I don’t know how I missed this one last year but I am so glad I caught up with it now. This is part scientific fact, part poetic description, part affectionate tribute and all stunning illustration. Simler is an illustrator I admire greatly and she clearly knows and loves cats. The book is in a small format, with each set of pages featuring a descriptive phrase, a related scientific fact as a footnote and wonderful drawings in pastel on a white background. The use of shape and form is simply brilliant and there is a smile lurking on every page. A cat is shown in a sink, the tail echoing the curved faucet, draped over a radiator or stalking a fly on a glass. Readers who cohabitate with felines will recognize every scene. Simple yet sophisticated this little gem would be treasured by readers of all ages.

Joy (Candlewick, 2020) by Yasmeen Ismail

It’s all fun and games until someone gets hurt! Kitten has a ball of red yarn and it’s her favorite toy. An onomatopoetic rhyming play session ensues full of zooms and zams, clops and hops, until a trip, trip, slip, flip results in a bruised kitten, or at least a bruised ego. Her parent comes to the rescue and soothes her until she’s forgotten the hurt and is ready to adventure again. Oh, joy! Jenni Desmond’s mixed media illustrations exude the appropriate joy for Ismail’s rollicking picture book. Anyone who’s watched a kitten (or a young child) at play will appreciate this fun story.

Cat Dog Dog: The Story of a Blended Family (Random House/Schwartz & Wade, 2020) by Nelly Buchet

Blended families come in all shapes. This one features a man and his dog who moves in with a woman and her dog and cat. The story is told almost entirely in the illustrations with the various dog, cat, dog descriptors. There are adjustments to be made in every blended family as the various members learn to adapt to the shifting members and partners, amid lots of humor. Just as things are finally starting to calm down in the blended house a new element, a baby, is added to the mix! The humorous details are in the cartoonish ink illustrations, created by Zuill, who wrote and illustrated one of our favorite books, Sweety (2019). Cat Dog Dog is a current Junior Library Guild Selection, for a very good reason.

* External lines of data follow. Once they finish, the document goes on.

/-- R69, R70, R68: the M2 cursor takes up a mark whose infeed coordinate it has: the prediction by anchor and stretch, or by K without an anchor; the window by the mode's half-width, its lower edge not below P2; and the watch on its upper edge. R88, R89: a head handed to the planner gives the panel
its outfeed length and the triggers b_head + round(x × L2 / L_nom) + D_MK, here of a panel whose commit must wait. R97, R98, R94, R110: an entry is placed at its trigger where nothing is in the way and the limit allows it; the entry that counts is joined by it where it can take it, MERGED to both panels for two cuts, and otherwise
pushes it CUT_MIN_SEP past itself, each judged. R99 to R105: the first panel not yet committed is committed where it has room, its cuts placed in cut order behind the entries held, its lane change riding on the last of them or, with none, D_SK ahead of its first cut. R91, R93, R94, R106: a refresh gives the panel its length, moves its free entries and its LANE entry to the new
triggers, by whatever difference a new D_MK makes (R89), and holds and judges a fixed or merged one. R96, R107, R115: the target follows the first entry, and an approach with it.
Stated where the entry that counts is the one R97 and R94 name; which counts otherwise is the model's choice (log entry 39), and so are these: a move passes no free cut of its own panel, which the same refresh has placed again (log entry 38); a refresh places the LANE entry after the cuts, whichever way it goes (log entry 25); and CUT_FAULT for a distance beyond REJECT_TOL and within a CUT_TOL above it (log entry 50). -/
def Obligations.PredictionsAndTriggers : Prop :=
  (∀ (s : State) (r : PanelRef) (m : Mark) (a : Int), s.next2 = some (r, m, some a) →
    let w := match s.reg.mode with
      | .seek => s.work .wSeek
      | .capture => s.work .wAcq
      | .follow => s.work .wTrk
    let window (b : Int) : Prop :=
      (setExpect2 s).cursor2.state = .window
      ∧ (setExpect2 s).cursor2.expect = some ⟨r, m, some
          { a, takeUp := s.p2, predicted := b, half := w, lower := max (b - w) s.p2, upper := b + w }⟩
      ∧ (setExpect2 s).watches.m2Window = some { limit := b + w, beyond := decide (b + w < s.p2) }
      ∧ (setExpect2 s).reg = s.reg ∧ (setExpect2 s).panels = s.panels
    (∀ ak bk, s.reg.anchor = some (ak, bk) → window (bk + (a - ak) + roundDiv ((a - ak) * s.reg.s) 1000000))
    ∧ (∀ k, s.reg.anchor = none → s.loop.k = some k → window (a + k)))
  ∧ (∀ (s : State) (p : Panel) (h c : Coord), s.panel? p.ref = some p → p.aHead = some h → p.bHead = some c →
    (∀ q ∈ s.panels, q.serial = p.serial → q = p) →
    let toBe := (s.planner.queue.filterMap (·.lane)).getLast?.elim s.station.laneSet (·.lanes)
    (∀ q, s.panels.find? (fun q => decide (q.state.rank < 3)) = some q → q.state = .atOutfeed →
      32 < q.cuts.length + (if q.lanes = toBe then 0 else 1) + s.planner.queue.length) →
    let len := match p.aTail with
      | some t => (t.pos - h.pos) + roundDiv ((t.pos - h.pos) * s.reg.s) 1000000
      | none => p.lNom + roundDiv (p.lNom * s.reg.s) 1000000
    let q : Panel := { p with
      l2 := some ⟨len, if p.aTail.isSome = true then .m1 else .nominal⟩
      triggers := some (p.cuts.map (fun x => c.pos + roundDiv (x * len) p.lNom.toNat + s.work .dMk)) }
    planHead p.ref s = { s with panels := s.panels.map (fun o => if o.serial = p.serial then q else o) })
  ∧ (∀ (s : State) (e : Entry) (old : Option Int), QueueStrict s → 0 < s.work .cutMinSep →
    let q := s.planner.queue
    let x := e.trigger
    let within (y : Int) : Prop := ∀ l ∈ s.planner.limit, y ≤ l
    let put (y : Int) : List Entry :=
      q.filter (fun d => decide (d.trigger < y)) ++ { e with state := .pending, trigger := y } :: q.filter (fun d => decide (y < d.trigger))
    let became (ps : List Panel) (es : List Entry) : Prop :=
      place old e s = { s with panels := ps, planner := { s.planner with queue := es } }
    let own (d : Entry) : Prop := (d.state = .pending ∨ d.state = .active) ∧ d.partner = none
      ∧ ∃ n ∈ (e.cut.map (·.panel.serial)).or (e.lane.map (·.owner.serial)), ∃ k ∈ d.cut, k.panel.serial = n
    let meets (o : Option Int) (y : Int) (d : Entry) : Prop := (d.trigger - y).natAbs < s.work .cutMinSep
      ∨ ((d.state = .settling ∨ d.state = .executing) ∧ y ≤ d.trigger)
      ∨ (¬ own d ∧ ∃ z ∈ o, (z < d.trigger ∧ d.trigger < y) ∨ (y < d.trigger ∧ d.trigger < z))
    let before (c d : Entry) : Prop :=
      (old = none → (c.trigger - x).natAbs < (d.trigger - x).natAbs
        ∨ ((c.trigger - x).natAbs = (d.trigger - x).natAbs ∧ c.trigger ≤ d.trigger))
      ∧ ∀ o ∈ old, if o ≤ x then o ≤ c.trigger ∧ c.trigger ≤ d.trigger else c.trigger ≤ o ∧ d.trigger ≤ c.trigger
    ((∀ d ∈ q, ¬ meets old x d) → within x → became s.panels (put x))
    ∧ ((∀ d ∈ q, ¬ meets old x d) → ¬ within x → place old e s = s)
    ∧ (∀ c ∈ q, meets old x c → (∀ d ∈ q, meets old x d → before c d) →
      let y := c.trigger + s.work .cutMinSep
      let joined (c' : Entry) : List Entry := q.map (fun d => if d = c then c' else d)
      let free := c.state = .pending ∨ c.state = .active
      (∀ n, e.cut = some n → e.lane = none → e.partner = none →
        let judged (d : Int) (ps : List Panel) : List Panel := judgedCut s [n.panel.serial] d ps
        (∀ b, free → c.cut = some b → c.partner = none → b.panel.serial ≠ n.panel.serial →
          became (judged (c.trigger - x) (flagged .merged true [b.panel.serial, n.panel.serial] s.panels)) (joined { c with partner := some n }))
        ∧ (free → c.cut = none → became (judged (c.trigger - x) s.panels) (joined { c with cut := some n }))
        ∧ (¬ free ∨ (∃ b ∈ c.cut, c.partner.isSome = true ∨ b.panel.serial = n.panel.serial) → (∀ d ∈ q, ¬ meets none y d) → within y →
          became (judged (y - x) s.panels) (put y)))
      ∧ (∀ l o t ts, e.cut = none → e.lane = some l → s.panel? l.owner = some o → o.triggers = some (t :: ts) →
        let late (y : Int) : List Panel := flagged .laneLate (decide (s.work .rejectTol < y - (t - s.work .dSk))) [l.owner.serial] s.panels
        (free → c.cut.isSome = true → c.lane = none → became (late c.trigger) (joined { c with lane := some l }))
        ∧ (¬ free ∨ c.lane.isSome = true → (∀ d ∈ q, ¬ meets none y d) → within y → became (late y) (put y)))))
  ∧ (∀ (s : State) (p : Panel) (t : Int) (ts : List Int), QueueStrict s → 0 < s.work .cutMinSep → 0 < s.work .dSk →
    s.panels.find? (fun q => decide (q.state.rank < 3)) = some p → p.state = .atOutfeed → p.triggers = some (t :: ts) →
    ts.length + 1 = p.cuts.length → (∀ q ∈ s.panels, q.state = .atOutfeed → q.serial = p.serial) → s.station.cycle ≠ .approach →
    p.cuts.length + 1 + s.planner.queue.length ≤ 32 → (t :: ts).Pairwise (fun a b => a + s.work .cutMinSep ≤ b) →
    (∀ d ∈ s.planner.queue, d.trigger + s.work .cutMinSep ≤ t) → (∀ l ∈ s.planner.limit, ∀ x ∈ t :: ts, x ≤ l) →
    let cuts : List Entry := (t :: ts).zipIdx.map (fun x => { cut := some ⟨p.ref, x.2 + 1⟩, trigger := x.1 })
    let toBe := (s.planner.queue.filterMap (·.lane)).getLast?.elim s.station.laneSet (·.lanes)
    let change : LaneChange := ⟨p.lanes, p.ref⟩
    let committed (q : List Entry) : Prop := tryCommits s = { s with
      panels := s.panels.map (fun o => if o.serial = p.serial then { o with state := .committed } else o)
      planner := { s.planner with queue := q, target := q.head?.map (·.trigger) } }
    (p.lanes = toBe → committed (s.planner.queue ++ cuts))
    ∧ (∀ ds d, p.lanes ≠ toBe → s.planner.queue = ds ++ [d] → d.cut.isSome = true → d.lane = none → d.state ≠ .executing →
      d.trigger ≤ t - s.work .dSk → committed (ds ++ { d with lane := some change } :: cuts))
    ∧ (p.lanes ≠ toBe → s.planner.queue = [] → s.work .cutMinSep ≤ s.work .dSk →
      committed ({ cut := none, lane := some change, trigger := t - s.work .dSk } :: cuts)))
  ∧ (∀ (s : State) (p : Panel) (b : Coord) (l : Length2) (olds : List Int), 0 < s.work .cutMinSep → s.panel? p.ref = some p →
    (∀ q ∈ s.panels, q.serial = p.serial → q = p) → p.state = .committed ∨ p.state = .cutting → p.bHead = some b → p.triggers = some olds →
    olds.length = p.cuts.length → s.planner.limit = none → s.station.cycle ≠ .approach →
    let news := p.cuts.map (fun x => b.pos + roundDiv (x * l.len) p.lNom.toNat + s.work .dMk)
    let entries (ts : List Int) (k : Nat) : List Entry :=
      (ts.zipIdx.drop k).map (fun x => { cut := some ⟨p.ref, x.2 + 1⟩, trigger := x.1 })
    let apart (k : Nat) : Prop := (news.drop k).Pairwise (fun a b => a + s.work .cutMinSep ≤ b)
    let refreshed (ts : List Int) (ps : List Panel → List Panel) (q : List Entry) : Prop := refresh p.ref l s = { s with
      panels := ps (s.panels.map (fun o => if o.serial = p.serial then { p with l2 := some l, triggers := some ts } else o))
      planner := { s.planner with queue := q, target := q.head?.map (·.trigger) } }
    (∀ k, s.planner.queue = entries olds k → apart k → refreshed (olds.take k ++ news.drop k) id (entries news k))
    ∧ (∀ (c : LaneChange) (g t : Int), s.planner.queue = { cut := none, lane := some c, trigger := g } :: entries olds 0 → c.owner.serial = p.serial →
      news.head? = some t → apart 0 → s.work .cutMinSep ≤ s.work .dSk →
      refreshed news id ({ cut := none, lane := some c, trigger := t - s.work .dSk } :: entries news 0))
    ∧ (∀ e n new, s.planner.queue = [e] → e.cut = some ⟨p.ref, n + 1⟩ → (∀ c ∈ e.partner, c.panel.serial ≠ p.serial) → news[n]? = some new →
      (e.state = .settling ∨ e.state = .executing → refreshed olds (judgedCut s [p.serial] (e.trigger - new)) [e])
      ∧ (e.state = .pending ∨ e.state = .active → e.partner.isSome = true →
        refreshed (olds.set n new) (judgedCut s [p.serial] (e.trigger - new)) [e])))
  ∧ (∀ s : State,
    let handed (e : Entry) (es : List Entry) (o : Outfeed) : Prop := targetUpdate s = { s with
      planner := { s.planner with
        queue := { e with state := .active } :: es.map (fun d => if d.state = .active then { d with state := .pending } else d)
        target := some e.trigger }
      drives := { s.drives with outfeed := o } }
    (s.station.cycle ≠ .approach →
      targetUpdate s = { s with planner := { s.planner with target := s.planner.queue.head?.map (·.trigger) } })
    ∧ (∀ e es, s.station.cycle = .approach → s.planner.queue = e :: es → s.planner.target = some e.trigger → handed e es s.drives.outfeed)
    ∧ (∀ e es m o, s.station.cycle = .approach → s.planner.queue = e :: es → s.planner.target = some o → o ≠ e.trigger →
      s.drives.outfeed = .moving m → s.drives.webSeq = .draining ∨ (s.loop.zone ≠ .empty ∧ s.loop.zone ≠ .unknown) → s.p2 < e.trigger →
      (o < e.trigger ∨ s.work .stopMin ≤ e.trigger - s.p2 →
        handed e es (movedTo s s.loop.zone s.drives.setpoint .approach .station e.trigger))
      ∧ (e.trigger < o → e.trigger - s.p2 < s.work .stopMin →
        handed e es (.moving { stopNow m m.owner true with purpose := .approach, deadline := some (s.now + s.workNat .moveTimeout) })))
    ∧ (∀ m o, s.station.cycle = .approach → s.planner.queue = [] → s.planner.target = some o → s.drives.outfeed = .moving m →
      targetUpdate s = { s with
        planner := { s.planner with target := none }
        station := { s.station with cycle := .idle, corrections := 0, lastErr := none, recut := false }
        drives := { s.drives with outfeed := .moving { m with owner := .free, purpose := .freeRun } } }))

Adorable New Pet Guides from National Geographic

Lynn: Some of the most popular nonfiction books in our middle school libraries over the years have been pet books and especially books about the different breeds of dogs and cats. So it is always exciting to see new ones come out. National Geographic is publishing two in September that are going to make youth librarians and their pet-crazy patrons very happy!

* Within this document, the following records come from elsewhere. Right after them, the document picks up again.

@[simp] theorem updLam_pending : (updLam f s).pending = s.pending := rfl
@[simp] theorem updLam_now : (updLam f s).now = s.now := rfl
@[simp] theorem updLam_nextSerial : (updLam f s).nextSerial = s.nextSerial := rfl
@[simp] theorem updLam_inputs : (updLam f s).inputs = s.inputs := rfl
@[simp] theorem updLam_driveEnable : (updLam f s).driveEnable = s.driveEnable := rfl
@[simp] theorem updLam_resetOut : (updLam f s).resetOut = s.resetOut := rfl
@[simp] theorem updLam_heldBy : (updLam f s).heldBy = s.heldBy := rfl
@[simp] theorem updLam_causes : (updLam f s).causes = s.causes := rfl
@[simp] theorem updLam_straps : (updLam f s).straps = s.straps := rfl
@[simp] theorem updLam_cal : (updLam f s).cal = s.cal := rfl
@[simp] theorem updLam_panels : (updLam f s).panels = s.panels := rfl
@[simp] theorem updLam_lastPlan : (updLam f s).lastPlan = s.lastPlan := rfl
@[simp] theorem updLam_roll1 : (updLam f s).roll1 = s.roll1 := rfl
@[simp] theorem updLam_roll2 : (updLam f s).roll2 = s.roll2 := rfl
@[simp] theorem updLam_watches : (updLam f s).watches = s.watches := rfl
@[simp] theorem updLam_sampler : (updLam f s).sampler = s.sampler := rfl
@[simp] theorem updLam_loop : (updLam f s).loop = s.loop := rfl
@[simp] theorem updLam_sensor1 : (updLam f s).sensor1 = s.sensor1 := rfl
@[simp] theorem updLam_sensor2 : (updLam f s).sensor2 = s.sensor2 := rfl
@[simp] theorem updLam_webEnd : (updLam f s).webEnd = s.webEnd := rfl
@[simp] theorem updLam_cursor1 : (updLam f s).cursor1 = s.cursor1 := rfl
@[simp] theorem updLam_reg : (updLam f s).reg = s.reg := rfl
@[simp] theorem updLam_cursor2 : (updLam f s).cursor2 = s.cursor2 := rfl
@[simp] theorem updLam_planner : (updLam f s).planner = s.planner := rfl
@[simp] theorem updLam_station : (updLam f s).station = s.station := rfl
@[simp] theorem updLam_drives : (updLam f s).drives = s.drives := rfl
@[simp] theorem updLam_lam : (updLam f s).lam = f s.lam := rfl
@[simp] theorem updLam_line : (updLam f s).line = s.line := rfl
@[simp] theorem updLam_link : (updLam f s).link = s.link := rfl

end updLamFields

section setLineFields
variable (l : LineBlock) (s : State)

@[simp] theorem setLine_pending : (setLine l s).pending = s.pending := rfl
@[simp] theorem setLine_now : (setLine l s).now = s.now := rfl
@[simp] theorem setLine_nextSerial : (setLine l s).nextSerial = s.nextSerial := rfl
@[simp] theorem setLine_inputs : (setLine l s).inputs = s.inputs := rfl
@[simp] theorem setLine_driveEnable : (setLine l s).driveEnable = s.driveEnable := rfl
@[simp] theorem setLine_resetOut : (setLine l s).resetOut = s.resetOut := rfl
@[simp] theorem setLine_heldBy : (setLine l s).heldBy = s.heldBy := rfl
@[simp] theorem setLine_causes : (setLine l s).causes = s.causes := rfl
@[simp] theorem setLine_straps : (setLine l s).straps = s.straps := rfl
@[simp] theorem setLine_cal : (setLine l s).cal = s.cal := rfl
@[simp] theorem setLine_panels : (setLine l s).panels = s.panels := rfl
@[simp] theorem setLine_lastPlan : (setLine l s).lastPlan = s.lastPlan := rfl
@[simp] theorem setLine_roll1 : (setLine l s).roll1 = s.roll1 := rfl
@[simp] theorem setLine_roll2 : (setLine l s).roll2 = s.roll2 := rfl
@[simp] theorem setLine_watches : (setLine l s).watches = s.watches := rfl
@[simp] theorem setLine_sampler : (setLine l s).sampler = s.sampler := rfl
@[simp] theorem setLine_loop : (setLine l s).loop = s.loop := rfl
@[simp] theorem setLine_sensor1 : (setLine l s).sensor1 = s.sensor1 := rfl
@[simp] theorem setLine_sensor2 : (setLine l s).sensor2 = s.sensor2 := rfl
@[simp] theorem setLine_webEnd : (setLine l s).webEnd = s.webEnd := rfl
@[simp] theorem setLine_cursor1 : (setLine l s).cursor1 = s.cursor1 := rfl
@[simp] theorem setLine_reg : (setLine l s).reg = s.reg := rfl
@[simp] theorem setLine_cursor2 : (setLine l s).cursor2 = s.cursor2 := rfl
@[simp] theorem setLine_planner : (setLine l s).planner = s.planner := rfl
@[simp] theorem setLine_station : (setLine l s).station = s.station := rfl
@[simp] theorem setLine_drives : (setLine l s).drives = s.drives := rfl
@[simp] theorem setLine_lam : (setLine l s).lam = s.lam := rfl
@[simp] theorem setLine_line : (setLine l s).line = l := rfl
@[simp] theorem setLine_link : (setLine l s).link = s.link := rfl

end setLineFields

section setReplyFields
variable (r : Reply) (s : State)

@[simp] theorem setReply_pending : (setReply r s).pending = s.pending := rfl
@[simp] theorem setReply_now : (setReply r s).now = s.now := rfl
@[simp] theorem setReply_nextSerial : (setReply r s).nextSerial = s.nextSerial := rfl
@[simp] theorem setReply_inputs : (setReply r s).inputs = s.inputs := rfl
@[simp] theorem setReply_driveEnable : (setReply r s).driveEnable = s.driveEnable := rfl
@[simp] theorem setReply_resetOut : (setReply r s).resetOut = s.resetOut := rfl
@[simp] theorem setReply_heldBy : (setReply r s).heldBy = s.heldBy := rfl
@[simp] theorem setReply_causes : (setReply r s).causes = s.causes := rfl
@[simp] theorem setReply_straps : (setReply r s).straps = s.straps := rfl
@[simp] theorem setReply_cal : (setReply r s).cal = s.cal := rfl
@[simp] theorem setReply_panels : (setReply r s).panels = s.panels := rfl
@[simp] theorem setReply_lastPlan : (setReply r s).lastPlan = s.lastPlan := rfl
@[simp] theorem setReply_roll1 : (setReply r s).roll1 = s.roll1 := rfl
@[simp] theorem setReply_roll2 : (setReply r s).roll2 = s.roll2 := rfl
@[simp] theorem setReply_watches : (setReply r s).watches = s.watches := rfl
@[simp] theorem setReply_sampler : (setReply r s).sampler = s.sampler := rfl
@[simp] theorem setReply_loop : (setReply r s).loop = s.loop := rfl
@[simp] theorem setReply_sensor1 : (setReply r s).sensor1 = s.sensor1 := rfl
@[simp] theorem setReply_sensor2 : (setReply r s).sensor2 = s.sensor2 := rfl
@[simp] theorem setReply_webEnd : (setReply r s).webEnd = s.webEnd := rfl
@[simp] theorem setReply_cursor1 : (setReply r s).cursor1 = s.cursor1 := rfl
@[simp] theorem setReply_reg : (setReply r s).reg = s.reg := rfl
@[simp] theorem setReply_cursor2 : (setReply r s).cursor2 = s.cursor2 := rfl
@[simp] theorem setReply_planner : (setReply r s).planner = s.planner := rfl
@[simp] theorem setReply_station : (setReply r s).station = s.station := rfl
@[simp] theorem setReply_drives : (setReply r s).drives = s.drives := rfl
@[simp] theorem setReply_lam : (setReply r s).lam = s.lam := rfl
@[simp] theorem setReply_line : (setReply r s).line = s.line := rfl
@[simp] theorem setReply_link : (setReply r s).link = { s.link with reply := some r } := rfl

end setReplyFields

section reachTimeFields
variable (a b : Nat) (s : State)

First up is Cat Breed Guide: A Complete Reference to Your Purr-fect Best Friend  (National Geographic, Sept. 2019). The book begins with a chapter titled, “What Is a Cat?” that discusses the history of domesticity, family tree, anatomy, and terms for coat and configuration and an explanation of breeds. Next, is the main focus of the book: two page spreads defining and depicting the many breeds of cats. Each explanation provides information about the individual breed and their characteristics. And, of course, each example features outstanding full color, full-page photographs of each breed as well as other smaller photos and an insert called “Cat Stats.”

Anyone who likes cats or who just loves terrific animal photographs is going to be mesmerized. The information and vocabulary are geared to a young audience but use appropriate terms and still respect the knowledge of the reader.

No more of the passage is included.